Anteriormente hablamos sobre la incubación retardada en relación con el producto Self-Contained BI EZTest para esterilización con vapor (Spore News Vol. 10, Nº 4). Ahora nos ocuparemos de la incubación retardada con un IB muy distinto, el DriAmp, utilizado en un proceso también distinto, el de la esterilización por calor seco.
En la sección de ‘Pruebas de resistencia’ de USP se habla de cultivar los indicadores biológicos (IB) ‘dentro de un tiempo determinado, no más de cuatro horas’ después del proceso de esterilización. Surge un problema cuando el usuario final no puede cultivar el IB expuesto dentro de la ventana de 4 horas. Según se ha indicado anteriormente, en esos casos ¿es aceptable un retraso de un día, dos días o una semana entre el momento de la exposición y el cultivo del IB?
Mesa Labs, Bozeman Manufacturing Facility (BMF) realizó dos estudios con el producto DriAmp para la esterilización por calor seco. En estos estudios se establecieron valores D con IBs cultivados inmediatamente tras la exposición y se compararon con valores D de IBs que se habían retenido tras la exposición. Para establecer una ventana aceptable para la comparación, el valor D de las muestras de IB de incubación retardada tenían que mantenerse dentro del 20% del valor D del ensayo original. Este no es el propósito exacto de la norma ISO para confirmar el valor D según lo indicado en ISO 11138-1(2), pero comprobando la capacidad de las esporas dañadas de seguir siendo viables dentro de una ventana similar del 20% se establecería una medida aceptable. Los lotes utilizados para estos estudios se indican como Lote “A”, Lote “B” y Lote “C”. Las unidades de los Lotes “A” y “B” fueron expuestos, mantenidos, enviados y cultivados de forma separada a las unidades del Lote “C”.
Para el primer estudio, que examina los efectos de los IBs expuestos al envío, unidades de tres lotes de IBs fueron expuestas a nuestro resistómetro Biological Indicator Evaluator Resistometer (BIER) de calor seco a 160 ºC, de forma que se obtuvieran resultados fraccionados. Cada grupo de 30 unidades se dividió en tres conjuntos de 10 unidades. Un conjunto se cultivó e incubó a 37 ± 1 °C durante 72 horas y se registró el crecimiento. Otro conjunto se mantuvo a temperatura ambiente en Mesa Labs, BMF, y el último conjunto de unidades hizo el viaje de ida y vuelta de Francia con un distribuidor. Aproximadamente se necesitaron 8 días para el tránsito de ida y vuelta a Francia. Al volver, las unidades mantenidas y enviadas se cultivaron e incubaron según lo descrito anteriormente y se registró su crecimiento al cabo de 72 horas. A modo de referencia, se colocó un registrador de datos de temperatura con las unidades almacenadas expuestas, y con los IBs expuestos y enviados a Francia se incluyó un registrador de datos.
Para las unidades que se quedaron en BMF, la temperatura varió entre 19-25 °C y la humedad relativa varió entre 24-52 % durante el periodo del estudio. Para las unidades que hicieron el viaje de ida y vuelta de Francia, la temperatura varió entre 4-33 °C y la humedad relativa varió entre 21-65 %. En la Tabla 1 se muestran los valores D160 para los tres lotes de IBs antes y después del periodo de duración del estudio de envíos.
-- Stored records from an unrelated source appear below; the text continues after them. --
-- ==== Sys2Proof/Certificates/Slice0/Obligations.lean ====
section
/-! DEFINITION. The statements for the provers. -/

open Sys2Proof Sys2Proof.Machine

/-! ### Steps and resets -/

/-- A step with a command at the front of the queue is exec of that command on the state with the queue's rest. -/
def Obligations.StepRunsTheFrontCommand : Prop :=
  ∀ (c : Instr) (rest : List Instr) (s : State),
    step { s with pending := c :: rest } = exec c { s with pending := rest }

/-- Every step answers a next state: no command of the spec ends in a fault or a refusal, and the queue loses its front. What a
step does on an empty queue, an edge on the lines of the management port or a byte time on MCK, is the model's choice
(assumption log 7). -/
def Obligations.EveryStepAnswersANextState : Prop :=
  ∀ s : State, ∃ t : State, step s = .next t ∧ t.pending = s.pending.tail

/-- R126, R127 and the rules it names: both reset kinds give every piece of state its reset value, the comparator outputs, the
supply filters and the WLOCK filter begun afresh with it (R146, R149) and no watch open (assumption log 25), set the last reset
cause to their own kind, and hold the part in reset; VDD, the pins and what waits outside are those of the outside. At the end of a reset start-up begins in LOADING:
nothing else changes but the outside's NRST and VDD, which are then high and not below 2.20 V (assumption log 18); while the
part is not held in reset that command does nothing (assumption log 2). Of memory only the line of a LINE WRITE whose attempt
is outstanding becomes undefined (R121). -/
def Obligations.ResetsGiveTheResetValues : Prop :=
  ∀ s : State,
    (s.startup.inReset = true → exec .resetEnd s = .next { s with
      startup := { s.startup with inReset := false, nrstLow := false }
      supply := { s.supply with level := if s.supply.level = .below220 then .from220 else s.supply.level } }) ∧
    (s.startup.inReset = false → exec .resetEnd s = .next s) ∧
    ∃ p q : State, exec .powerOnReset s = .next p ∧ exec .pinReset s = .next q ∧
    p.hasResetValues ∧ q.hasResetValues ∧ p.startup.cause = .powerOn ∧ q.startup.cause = .pin ∧
    p.startup.inReset = true ∧ q.startup.inReset = true ∧ p.memory = q.memory ∧
    (p.supply.level = .below220 ∧ p.startup.nrstLow = s.startup.nrstLow ∧ p.supply.wlockPin = s.supply.wlockPin ∧
      p.pending = s.pending ∧ p.frameLines = s.frameLines) ∧
    (q.supply.level = s.supply.level ∧ q.startup.nrstLow = true ∧ q.supply.wlockPin = s.supply.wlockPin ∧
      q.pending = s.pending ∧ q.frameLines = s.frameLines) ∧
    ∀ a : Nat, a < 67108864 →
      (∀ op, s.port.op = some op → op.kind = .lineWrite → op.phase = .awaiting → a / 64 = op.line →
        Memory.read p.memory a = none) ∧
      ((∀ op, s.port.op = some op → op.kind = .lineWrite → op.phase = .awaiting → a / 64 ≠ op.line) →
        Memory.read p.memory a = Memory.read s.memory a)

/-! ### Laws that every step keeps -/

/-- R162: IRQ# is low exactly when at least one event is pending and unmasked; R148: NWARN is low while the supply state is
WARN or FAIL and released while it is NORMAL; R166: MDO is undriven exactly while the frame receive state is IDLE. -/
def Obligations.EveryStepKeepsThePins : Prop :=
  ∀ s t : State, s.pinsFollow → step s = .next t → t.pinsFollow

/-- R152: a latch is set while its state holds. -/
def Obligations.EveryStepKeepsTheLatches : Prop :=
  ∀ s t : State, s.latchesCover → step s = .next t → t.latchesCover

/-- R35: the posted write queue holds at most 16 entries, of them at most one close marker, which stands there exactly while
CLOSE EPOCH occupies the long-command slot. -/
def Obligations.EveryStepKeepsTheQueueLaw : Prop :=
  ∀ s t : State, s.queueLaw → step s = .next t → t.queueLaw

/-- R55: no two entries of the delayed request table have the same initiator, kind, address and count. -/
def Obligations.EveryStepKeepsTheTableLaw : Prop :=
  ∀ s t : State, s.tableLaw → step s = .next t → t.tableLaw

/-- R38, R57: the queue stands in acceptance order and every entry has a position of its own; R86, R122: the bounds of the
epoch line set and of the failed-line list, neither of which holds a line twice. Together with the order and the queue's law
the laws of the work that stands (`State.workLaw`): the item whose drain is in progress is the oldest of the write order over
queue, delayed writes and a removed delayed write (R38, R39, R52, R59); entries, demand slots and the operation in flight belong
together, with at most one slot FILLING (R60, R62, R63, R68, R73); a line with a write in the write order has no VALID slot, no
FILLING one but a stale one, no place in the prefetch list, and read entries behind the write alone, WAITING or ISSUED on a
stale slot (R58, R65, R67, R71); what may stand beside start-up, a scan, a rollback and INIT JOURNAL; a guarded write has a
reservation or a line in the epoch line set, and a close marker stands behind every guarded write (R27, R86, R98); and W + R does
not exceed the capacity (R87). And a fill that a step issues is of no line with a write in the write order. -/
def Obligations.EveryStepKeepsTheOrderAndTheLists : Prop :=
  ∀ s t : State, step s = .next t →
    (s.orderLaw → t.orderLaw) ∧ (s.lineSetLaw → t.lineSetLaw) ∧ (s.failedListLaw → t.failedListLaw) ∧
    (s.orderLaw → s.queueLaw → s.workLaw → t.workLaw ∧
      (s.attemptsLaw → ∀ line owner, s.port.op ≠ t.port.op → t.fillIssued line owner →
        ∀ b, t.writeStands b → b.line ≠ line))

/-- R1, R78, R80, R114: every setting stays in its range. -/
def Obligations.EveryStepKeepsTheSettingsLegal : Prop :=
  ∀ s t : State, s.settingsLegal → step s = .next t → t.settingsLegal

/-- R111, R113: the attempt count of the operation in flight stays between 1 and its limit. -/
def Obligations.EveryStepKeepsTheAttemptCount : Prop :=
  ∀ s t : State, s.attemptsLaw → step s = .next t → t.attemptsLaw

/-- The canonical form of what is known of memory (assumption log 3): addresses strictly rising and below 64 MiB. -/
def Obligations.EveryStepKeepsTheMemoryForm : Prop :=
  ∀ s t : State, Memory.wf s.memory = true → step s = .next t → Memory.wf t.memory = true

/-- `State.reset` is the part after a power-on reset that has ended (assumption log 4), and every law of this section holds
in it. -/
def Obligations.TheLawsHoldAfterReset : Prop :=
  (State.reset.hasResetValues ∧ State.reset.startup.cause = .powerOn ∧ State.reset.startup.inReset = false ∧
    State.reset.pending = [] ∧ State.reset.frameLines = [] ∧ State.reset.memory = []) ∧
  State.reset.pinsFollow ∧ State.reset.latchesCover ∧ State.reset.queueLaw ∧ State.reset.tableLaw ∧
    State.reset.orderLaw ∧ State.reset.lineSetLaw ∧ State.reset.failedListLaw ∧ State.reset.settingsLegal ∧
    State.reset.attemptsLaw ∧ State.reset.workLaw ∧ Memory.wf State.reset.memory = true

/-- R120: no memory operation is issued while the supply monitor is in FAIL. -/
def Obligations.NothingIsIssuedInFail : Prop :=
  ∀ s t : State, step s = .next t → t.supply.state = .fail → s.issuesNothing t

/-- R156, R158: outside a reset a region's fault code only moves to a more severe code, except where READ REGION CODES reads
it, and a counter only rises, except where READ COUNTERS clears it. -/
def Obligations.CodesAndCountersOnlyGrow : Prop :=
  ∀ (c : Instr) (s t : State), exec c s = .next t → c.mayReset = false →
    (c ≠ .readRegionCodes → ∀ i : Fin 9, t.faults.codes[i].byte ≤ s.faults.codes[i].byte) ∧
    (c ≠ .readCounters 1 → ∀ k : CounterKind, (s.faults.counters.get k).toNat ≤ (t.faults.counters.get k).toNat)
SPORE NEWSIncubación retardada, Parte II. El producto DriAmp.
Muestra Tratamiento D160 Porcentaje diferencia
CulBvado inmediatamente 3.7016
Lote “A” Mantenido en BMF 3.5093 -‐ 5,2%
Envío a Francia, devolución 3.7762 2,0%
CulBvado inmediatamente 3.7954
Lote “B” Mantenido en BMF 3.8600 1,7%
Enviado a Francia, devolución 3.8201 0,6%
CulBvado inmediatamente 4.1202
Lote “C” Mantenido en BMF 4.0391 -‐ 2,0%
Enviado a Francia, devolución 4.0776 -‐ 1,0%
Para el segundo estudio, que examina la incubación retardada sin envío, de nuevo se expusieron IBs de DriAmp en el BIER de calor seco a 160 °C de forma que se obtuvieron resultados fraccionados. Cada grupo de 40 unidades se dividió en cuatro conjuntos de 10 unidades. Un conjunto se cultivó y se incubó inmediatamente a37 ± 1 °C durante 72 horas y se registró su crecimiento. El resto de grupos de unidades se almacenaron a temperatura ambiente en Mesa Labs, BMF, durante 1-7 días después de la exposición. Tras este periodo de retraso, los IBs se cultivaron e incubaron según lo descrito anteriormente. Se supervisó la temperatura con un registrador de datos colocado inmediatamente junto a la zona en la que se almacenaron las unidades expuestas.
Las temperaturas durante el almacenamiento variaron entre 20-25 °C. La humedad relativa durante el estudio varió entre 21-52 %. La Tabla 2 muestra los valores D160 para los tres lotes de IBs y tiempo de espera antes de la incubación.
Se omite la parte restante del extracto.